| What is required |
Reproduce only the stretch of entries below that begins at the first line and ends at the line holding "let d := (upto 32).foldl (fun d n =>".

| Records to use |
-- ==== Sys2Proof/Machine/PwrUp.lean ====
section
/-! DEFINITION. The return of a domain, the steps of the power-up order, clocks, resets and the end of a save
(R46 to R77, R448, R493, R507). -/

namespace Sys2Proof.Machine

/-! ### A domain becomes ready (R50, R52, R493) -/

/-- A recorded value goes back into its register without any effect of a write (R50). -/
def replayRaw (a : Nat) (v : Word) (d : Dev) : Dev :=
  let m := recMask a
  d.wr a ((d.rd a &&& ~~~m) ||| (v &&& m))

/-- The slots and the trace of an engine after replay. A slot whose EN was written 0 meanwhile is disabled, and one whose EN was then or
has only now been written 1 is enabled; one that was enabled all along is checked again and stays as it was (R164, R226, R227, R249). -/
def engineUp (n : Nat) (d : Dev) : Dev :=
  let d := (upto 16).foldl (fun d s =>
    let en := d.bit (CE_SCFG_EN n s)
    let off := decide ((d.slot n s).st = .disabled)
    let new := d.pwr.fresh.contains (CE_SCFG n s)
    let d := if !off && (!en || new) then slotDisable n s d else d
    if en && (off || new) then slotEnable n s (d.set (CE_SCFG_EN n s) 0)
    else if en && (slotCheck d n s).1 ≠ 0 then slotEnable n s ((slotDisable n s d).set (CE_SCFG_EN n s) 0)
    else d) d
  if d.bit (CE_TCTRL_EN n) then traceEnable n d else d

/-- A converter unit after replay: streams that were enabled go on with the counts held in AON, one enabled meanwhile starts empty, and an
enabled sequence starts (R164, R176, R182, R186). -/
def unitUp (u : Nat) (d : Dev) : Dev :=
  let d := (upto 16).foldl (fun d s =>
    if d.bit (CVU_SCFG_EN u s) then streamEnable u s (!d.pwr.fresh.contains (CVU_SCFG u s)) d else d) d
  let d := profShow u (modeFollow u (rateApply u d))
  let d := if d.bit (CVU_SEQ_CTRL_EN u) then seqEnable u (d.set (CVU_SEQ_CTRL_EN u) 0) else d
  cvuShow u d

/-- The outputs of the AIO after replay: one whose write waits for its latch group, and one in PULSE mode, keep the level that
its retention latch holds; an enabled I²C controller checks its entries again (R321, R331, R493). -/
def aioUp (d : Dev) : Dev :=
  let h := d.aio.held.getD (0, [], 0, 0)
  let d := (upto 32).foldl (fun d n =>
    let v := d.bitN AIO_ACTOUT_LEVEL n
    let pulse := decide (d.get (AIO_ACTCFG_MODE n) = 1) && !inPair d n
    let held := h.1.testBit n
    if d.get (AIO_ACTCFG_LATCH n) ≠ 15 then
      let d : Dev := { d with aio.pendAct := setBit d.aio.pendAct n v, aio.pulse := setBit d.aio.pulse n (pulse && held) }
      d.setN AIO_ACTOUT_LEVEL n held
    else if pulse then
      let d : Dev := { d with aio.pulse := setBit d.aio.pulse n held }
      d.setN AIO_ACTOUT_LEVEL n held
    else d) d
  let d := (upto 64).foldl (fun d n =>
    if d.get (AIO_GPIOCFG_LATCH n) = 15 then d
    else
      let v := if n < 32 then d.bitN AIO_GPIOOUT_LO_OUT n else d.bitN AIO_GPIOOUT_HI_OUT (n - 32)
      let d : Dev := { d with aio.pendGpio := setBit d.aio.pendGpio n v }
      gpioApply n (d.aio.held.isSome && (h.2.2.1.testBit n != d.bit (AIO_GPIOCFG_POL n))) d) d
  let d := (upto 24).foldl (fun d n =>
    if d.get (AIO_DAC_LATCH n) = 15 then d
    else
      let d : Dev := { d with aio.pendDac := tabPut 0 n (d.get (AIO_DAC_CODE n)) d.aio.pendDac }
      d.set (AIO_DAC_CODE n) (tabGet 0 n h.2.1)) d
  let d := (upto 8).foldl (fun d c => if d.bit (AIO_I2CCFG_EN c) then i2cEnable c (d.set (AIO_I2CCFG_EN c) 0) else d) d
  (upto 16).foldl (fun d p => pairFollow p d) { d with aio.held := none }

/-- A motor after replay: its counter runs again, what its latch group has not applied waits, and it starts from OFF (R56, R290, R296,
R298, R309). -/
def motorUp (m : Nat) (d : Dev) : Dev :=
  let d := if d.bit (MDU_MCFG_TMR_EN m) then tmrStart m d else d
  let s := d.motor m
  let d := if d.get (MDU_MTRIG_LATCH m) = 15 then d
    else
      let d := d.setMotor m { s with pendRun := d.get (MDU_MCMD_RUN m), pendTgt := d.get (MDU_MCMD_TARGET m), offRun := 0, offTgt := 0 }
      (d.set (MDU_MCMD_RUN m) s.offRun).set (MDU_MCMD_TARGET m) s.offTgt
  motorTryStart m (mfltShow m d)

/-- A fan after replay starts from OFF likewise (R56, R305, R309). -/
def fanUp (f : Nat) (d : Dev) : Dev :=
  let s := d.fan f
  let d := if d.get (MDU_FCFG_LATCH f) = 15 then d
    else (d.setFan f { s with pendTgt := d.get (MDU_FTGT_TARGET f), offTgt := 0 }).set (MDU_FTGT_TARGET f) s.offTgt
  fanFollow f d

/-- Motors and fans after replay. -/
def mduUp (d : Dev) : Dev := (upto 16).foldl (fun d f => fanUp f d) ((upto 8).foldl (fun d m => motorUp m d) d)

/-- A CAN channel after replay takes its recorded MODE, after a forced DEEP that of its dictionary entry (R56). -/
def channelUp (n : Nat) (d : Dev) : Dev :=
  let rec0 := wGet (d.rd (CAN_CFG n)) 0 3
  let mode := if d.pwr.forced then d.ent (0x1200 + n) 1 % 8 else rec0
  let d := d.wr (CAN_CFG n) (wSet (d.rd (CAN_CFG n)) 0 3 0)
  let d := if d.bit (CAN_SEGCTL_SEG_OFF n) then segOffOp n true d else d
  if mode = 0 then d else canMode n mode d

/-- What begins when domain `n` reports ready. -/
def domainStart (n : Nat) (d : Dev) : Dev :=
  match n with
  | 2 => (upto 16).foldl (fun d k => engineUp k d) d
  | 3 => (upto 16).foldl (fun d k => engineUp (16 + k) d) d
  | 4 => unitUp 1 (unitUp 0 d)
  | 5 => unitUp 3 (unitUp 2 d)
  | 6 => mduUp d
  | 7 => aioUp d
  | 8 => admRefill ((upto 7).foldl (fun d p => netStart p d) (ptpConfigure d))
  | 9 =>
    let d := (upto 8).foldl (fun d k => channelUp k d) d
    { d with pwr.forced := false }
  | 10 =>
    let d := ckptKick (nvWindowDrain d)
    { d with pwr.wakeReq := d.pwr.wakeReq.filter (· ≠ 10) }
  | 11 => d.set SCU_TRNG_OK 1
  | _ => d

/-- Domain `n` has ramped: its context record is replayed in ascending address order, it reports ready, and what was held
for it applies (R17, R50, R52, R118). -/
def domainUp (n : Nat) (d : Dev) : Dev :=
  if 12 ≤ n ∨ !d.bitN PMC_DOMSTAT_ON n ∨ d.ready n ∨ !d.pwr.buck then d
  else
    let d := (d.pwr.ctx.filter (fun e => decide (domainOf e.1 = some n))).foldl (fun d e => replayRaw e.1 e.2 d) d
    let d := domainStart n (d.setN PMC_DOMSTAT_READY n true)
    heldFor n { d with pwr.fresh := d.pwr.fresh.filter (fun a => decide (domainOf a ≠ some n)) }

/-! ### Input and step 1 (R46, R47, R67, R72) -/

/-- The inrush phase ends: the switch is fully on and the buck starts. Before step 1 the capacitance measurement opens the
switch again (R72); after a line return nothing of step 1 is repeated (R76). -/
def inrushEnd (d : Dev) : Dev :=
  if !d.bit PMC_LINE_INRUSH then d
  else
    let d : Dev := { (d.set PMC_LINE_INRUSH 0) with pwr.buck := true, pwr.swOpen := false }
    if d.pwr.step = 0 then
      (if d.pwr.capPhase = .idle then { d with pwr.capPhase := .first, pwr.swOpen := true } else d)
    else wakeDomain 11 d

/-- A fully-on switch opens at a reverse current. -/
def reverseCurrent (d : Dev) : Dev :=
  if d.bit PMC_LINE_INRUSH then d else { d with pwr.swOpen := true }

/-- An inserted reading of VHOLD (R158). -/
def capReading (mv : Nat) (d : Dev) : Dev :=
  (((d.set (HKC_RESULT_VALUE 37) (mv % 65536)).set (HKC_RESULT_VALID 37) 1).set (HKC_RESULT_ROUND 37)
    (d.get HKC_STATUS_ROUND % 256)).set HKC_STATUS_CHAN 37

/-- An interval of the measurement ends; its last reading stands in the result register (R72, R158). -/
def capInterval (start mv : Nat) (d : Dev) : Dev :=
  let d := if d.pwr.capPhase = .first ∨ d.pwr.capPhase = .second then capReading mv d else d
  match d.pwr.capPhase with
  | .first => { d with pwr.capPhase := .second, pwr.capReads := [mv, start] }
  | .second =>
    let r := d.pwr.capReads
    let d0 : Int := (r.getD 1 0 : Nat) - (r.getD 0 0 : Nat)
    let d1 : Int := (start : Int) - mv
    let x := (d1 - d0).toNat
    let c : Option Nat := if x = 0 then none else some ((2 * 200000000 + x) / (2 * x))
    { d with pwr.capPhase := .ended, pwr.capReads := [], pwr.capNF := c, pwr.swOpen := d.bit PMC_LINE_FAIL }
  | _ => d

/-- Step 1 completes (R67): the reference and all three PLLs run (DESIGN CHOICE, log entry 145). -/
def aonReady (refOk : Bool) (d : Dev) : Dev :=
  if d.pwr.step ≠ 0 ∨ d.pwr.capPhase ≠ .ended ∨ !d.pwr.buck ∨ d.pwr.save ≠ .none then d
  else
    let d := (((d.set PMC_CLKSTAT_PLL_LOCK 7).setB PMC_CLKSTAT_REF_OK refOk).setB PMC_CLKSTAT_ON_RC (!refOk))
    let d := if refOk then d else enter32 d
    wakeDomain 11 { d with pwr.step := 1 }

/-! ### Step 2 (R64, R448, R450) -/

/-- The order may go on: powered, not held in reset, no save, no recovery. -/
def orderRuns (d : Dev) : Bool :=
  d.pwr.buck && !d.pwr.pinHeld && decide (d.pwr.save = .none) && d.sec.recovery.isNone

/-- The slot that step 2 uses: the named one, the other one where that fails its check; none where both fail. -/
def slotChoose (teller : Bool) (slot : Nat) (d : Dev) : Option Nat × Dev :=
  let c := slotVerify d teller slot
  if c = 0 then (some slot, d)
  else
    let d := raise .SEC_BOOT_FALLBACK [slot, c] ((d.set SCU_BOOTSTAT_FAIL c).set SCU_BOOTSTAT_FALLBACK 1)
    let k := slotVerify d teller (1 - slot)
    if k = 0 then (some (1 - slot), d) else (none, d.set SCU_BOOTSTAT_FAIL k)

/-- A slot on trial is left for the other one, and its trial is recorded as rolled back (R448, R455). -/
def bootTrials (d : Dev) : Dev :=
  let x := bootDir d
  let d := if x.trial.testBit 0 then
      actBack 0x200 3 ((dirUpdate (fun x => { x with teller := 1 - x.teller % 2, trial := setBit x.trial 0 false }) d).set SCU_BOOTSTAT_TRIAL_ROLLBACK 1)
    else d
  if x.trial / 2 % 4 ≠ 0 then
    let d := dirUpdate (fun x => { x with
      rtA := if x.trial.testBit 1 then 1 - x.rtA % 2 else x.rtA,
      rtB := if x.trial.testBit 2 then 1 - x.rtB % 2 else x.rtB, trial := x.trial % 2 }) d
    actBack 0x100 3 (d.set SCU_BOOTSTAT_TRIAL_ROLLBACK 1)
  else d

/-- A half without a runtime is left off. -/
def halfLeft (h : Nat) (d : Dev) : Dev :=
  ({ d with pwr.halfOff := setBit d.pwr.halfOff h true }).setN PMC_DOMREQ_HOLD h false

/-- The chain: Teller, then the runtime of each half; recovery where one is missing altogether. -/
def bootChain (d : Dev) : Dev :=
  let d := bootTrials d
  let x := bootDir d
  let t := slotChoose true (x.teller % 2) d
  match t.1 with
  | none => recoveryEnter 0 t.2
  | some ts =>
    let d := sealNote (slotContainer t.2 true ts) (tellerSlotPut ts t.2)
    let a := slotChoose false (x.rtA % 2) d
    let b := if x.rtB % 2 = x.rtA % 2 then a else slotChoose false (x.rtB % 2) a.2
    let d := b.2
    let d := match a.1 with
      | some s => sealNote (slotContainer d false s) (halfSlotPut 0 s d)
      | none => halfLeft 0 d
    let d := match b.1 with
      | some s => (if a.1 = some s then id else sealNote (slotContainer d false s)) (halfSlotPut 1 s d)
      | none => halfLeft 1 d
    if a.1.isNone ∧ b.1.isNone then recoveryEnter 1 d
    else wakeDomain 10 { d with pwr.step := 2 }

/-- BOOT_CHAIN_VERIFY. 0b11 is taken as 0b00 outside OPEN; in OPEN the source gives the factory test no effect, and the chain
runs as for 0b00 (log entry 30). -/
def bootVerify (boot : Nat) (d : Dev) : Dev :=
  if d.pwr.step ≠ 1 ∨ !orderRuns d ∨ !d.ready 11 then d
  else
    let sel := if boot % 4 = 3 ∧ d.sec.lcs ≠ 0 then 0 else boot % 4
    let d := ({ d with pwr.bootSel := sel }).set SCU_TRNG_OK 1
    if sel = 1 ∨ sel = 2 then recoveryEnter 0 d else bootChain d

/-! ### Steps 3 to 6 (R67 to R69, R73, R423, R427) -/

/-- Step 3: journal recovery; the core domains are then held on (R507). -/
def journalStep (hdrBad : Bool) (bad : List Nat) (recs : List (Nat × Nat)) (d : Dev) : Dev :=
  if d.pwr.step ≠ 2 ∨ !orderRuns d ∨ !d.ready 10 then d
  else
    let d := nvsRecover hdrBad bad recs d
    let d : Dev := { d with pwr.step := 3 }
    (upto 2).foldl (fun d h => if halfAvailable d h then wakeDomain h d else d) d

/-- Events recorded in NV are reported (R78). -/
def nvReport (d : Dev) : Dev :=
  let k := d.pwr.nvEvents.length
  let old := d.pwr.nvEvents.zipIdx.map (fun x => EvRec.mk x.2 x.1.time x.1.ev x.1.par)
  { d with evLog := (d.evLog.map (fun (r : EvRec) => { r with seq := r.seq + k }) ++ old.reverse).take 256, evSeq := d.evSeq + k, pwr.nvEvents := [] }

/-- Step 4: the runtime reports up on the halves in the mask; the step completes when every half that is not left off is up. -/
def runtimeStep (mask : Nat) (d : Dev) : Dev :=
  if d.pwr.step ≠ 3 ∨ !orderRuns d then d
  else
    let up := fun (h : Nat) => (mask.testBit h || d.pwr.halves.testBit h) && halfAvailable d h && d.ready h
    let d : Dev := { d with pwr.halves := maskOf 2 up }
    if d.pwr.halves = 0 ∨ (upto 2).any (fun h => halfAvailable d h && !d.pwr.halves.testBit h) then d
    else
      let d := nvReport { d with pwr.step := 4, pwr.hrdy := true }
      (upto 12).foldl (fun d n => if 2 ≤ n then wakeDomain n d else d) d

/-- The pending timed requests after a start: those at least 10 ms ahead go into book 14, the others are dropped (R390). -/
def timedRebuild (d : Dev) : Dev :=
  let l := d.heg.timed.filter (fun t => decide (t.state = 1))
  let ok := fun (t : TimedReq) => decide (d.time64 + 10000000 ≤ t.time)
  let d := (l.filter ok).zipIdx.foldl (fun d x =>
    entryReplace (14 * 256 + 8 + x.2) (runtimeEntry x.1.time 0x11 0 (0x14000000 + x.1.id) true) d) d
  let lost := l.filter (fun t => !ok t)
  if lost = [] then d
  else raise .TIMED_WRITE_DROPPED [lost.length] (lost.foldl (fun d t => timedEnd t.id 5 0 d) d)

/-- Step 5: the shadow restore; the pending timed requests then fill book 14 (R390). -/
def shadowStep (badA badB : Bool) (d : Dev) : Dev :=
  if d.pwr.step ≠ 4 ∨ !orderRuns d then d
  else timedRebuild (bookClear 14 { shadowLoad badA badB d with pwr.step := 5 })

/-- A restored value is outside its range. -/
def rangeBad (d : Dev) (e : Nat × Nat) : Bool :=
  match entInfo (e.1 / 256) (e.1 % 256) d with
  | none => false
  | some i => !valueOk (entTy d (e.1 / 256) i) (i.row.bind (·.range)) ⟨i.size, e.2⟩

/-- The restored entries that fail the load check: the first at which the total passes 90 %, and every later one that adds
load (R20, R68). -/
def loadOver (d : Dev) : List Nat :=
  (d.dict.foldl (fun (s : Nat × Bool × List Nat) e =>
    let l := Config.entryLoad e.1 e.2
    if l = 0 ∨ !restorable d e.1 then s
    else if s.2.1 ∨ 90 < s.1 + l then (s.1, true, s.2.2 ++ [e.1])
    else (s.1 + l, false, s.2.2)) (0, false, [])).2.2

/-- Entries that fail take their defaults; the event names the index of the first. -/
def entriesFail (l : List Nat) (d : Dev) : Dev :=
  match l with
  | [] => d
  | k :: _ =>
    raise .CONFIG_CHECK_FAILED [k / 256]
      { d with dict := tabKeep (fun k => !l.contains k) d.dict, pwr.cfgFailed := true }

/-- The hold-up check fails (R73). -/
def holdupShort (d : Dev) : Bool :=
  decide (eAvail d < eReserve d) ||
    (match d.pwr.capNF with
     | some c => decide (10 * c < 8 * (d.ent 0xA001 2 * 1000))
     | none => false)

/-- The conditions of the automatic release (R69). -/
def autoRelease (d : Dev) : Bool :=
  d.ent 0xA001 5 = 1 && !d.pwr.cfgFailed && !d.pwr.shortfall && decide (d.sec.lcs ≠ 3)

/-- Step 6, and step 7 where the release is automatic. -/
def configStep (d : Dev) : Dev :=
  if d.pwr.step ≠ 5 ∨ !orderRuns d then d
  else
    let d := entriesFail ((d.dict.filter (fun e => restorable d e.1 && rangeBad d e)).map (·.1)) d
    let d := entriesFail (loadOver d) d
    let d := addrRestart (trialsRollback (restoreAll d))
    let d := if d.ent 0x1F01 0 = 0 then d.setEnt 0x5500 1 0 else d
    let d := if holdupShort d then raise .HOLDUP_INSUFFICIENT [] { d with pwr.shortfall := true } else d
    let d : Dev := { d with pwr.step := 6 }
    if autoRelease d then releaseGrant d else d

| Output for this task |
-- ==== Sys2Proof/Machine/PwrUp.lean ====
section
/-! DEFINITION. The return of a domain, the steps of the power-up order, clocks, resets and the end of a save
(R46 to R77, R448, R493, R507). -/

namespace Sys2Proof.Machine

/-! ### A domain becomes ready (R50, R52, R493) -/

/-- A recorded value goes back into its register without any effect of a write (R50). -/
def replayRaw (a : Nat) (v : Word) (d : Dev) : Dev :=
  let m := recMask a
  d.wr a ((d.rd a &&& ~~~m) ||| (v &&& m))

/-- The slots and the trace of an engine after replay. A slot whose EN was written 0 meanwhile is disabled, and one whose EN was then or
has only now been written 1 is enabled; one that was enabled all along is checked again and stays as it was (R164, R226, R227, R249). -/
def engineUp (n : Nat) (d : Dev) : Dev :=
  let d := (upto 16).foldl (fun d s =>
    let en := d.bit (CE_SCFG_EN n s)
    let off := decide ((d.slot n s).st = .disabled)
    let new := d.pwr.fresh.contains (CE_SCFG n s)
    let d := if !off && (!en || new) then slotDisable n s d else d
    if en && (off || new) then slotEnable n s (d.set (CE_SCFG_EN n s) 0)
    else if en && (slotCheck d n s).1 ≠ 0 then slotEnable n s ((slotDisable n s d).set (CE_SCFG_EN n s) 0)
    else d) d
  if d.bit (CE_TCTRL_EN n) then traceEnable n d else d

/-- A converter unit after replay: streams that were enabled go on with the counts held in AON, one enabled meanwhile starts empty, and an
enabled sequence starts (R164, R176, R182, R186). -/
def unitUp (u : Nat) (d : Dev) : Dev :=
  let d := (upto 16).foldl (fun d s =>
    if d.bit (CVU_SCFG_EN u s) then streamEnable u s (!d.pwr.fresh.contains (CVU_SCFG u s)) d else d) d
  let d := profShow u (modeFollow u (rateApply u d))
  let d := if d.bit (CVU_SEQ_CTRL_EN u) then seqEnable u (d.set (CVU_SEQ_CTRL_EN u) 0) else d
  cvuShow u d

/-- The outputs of the AIO after replay: one whose write waits for its latch group, and one in PULSE mode, keep the level that
its retention latch holds; an enabled I²C controller checks its entries again (R321, R331, R493). -/
def aioUp (d : Dev) : Dev :=
  let h := d.aio.held.getD (0, [], 0, 0)
  let d := (upto 32).foldl (fun d n =>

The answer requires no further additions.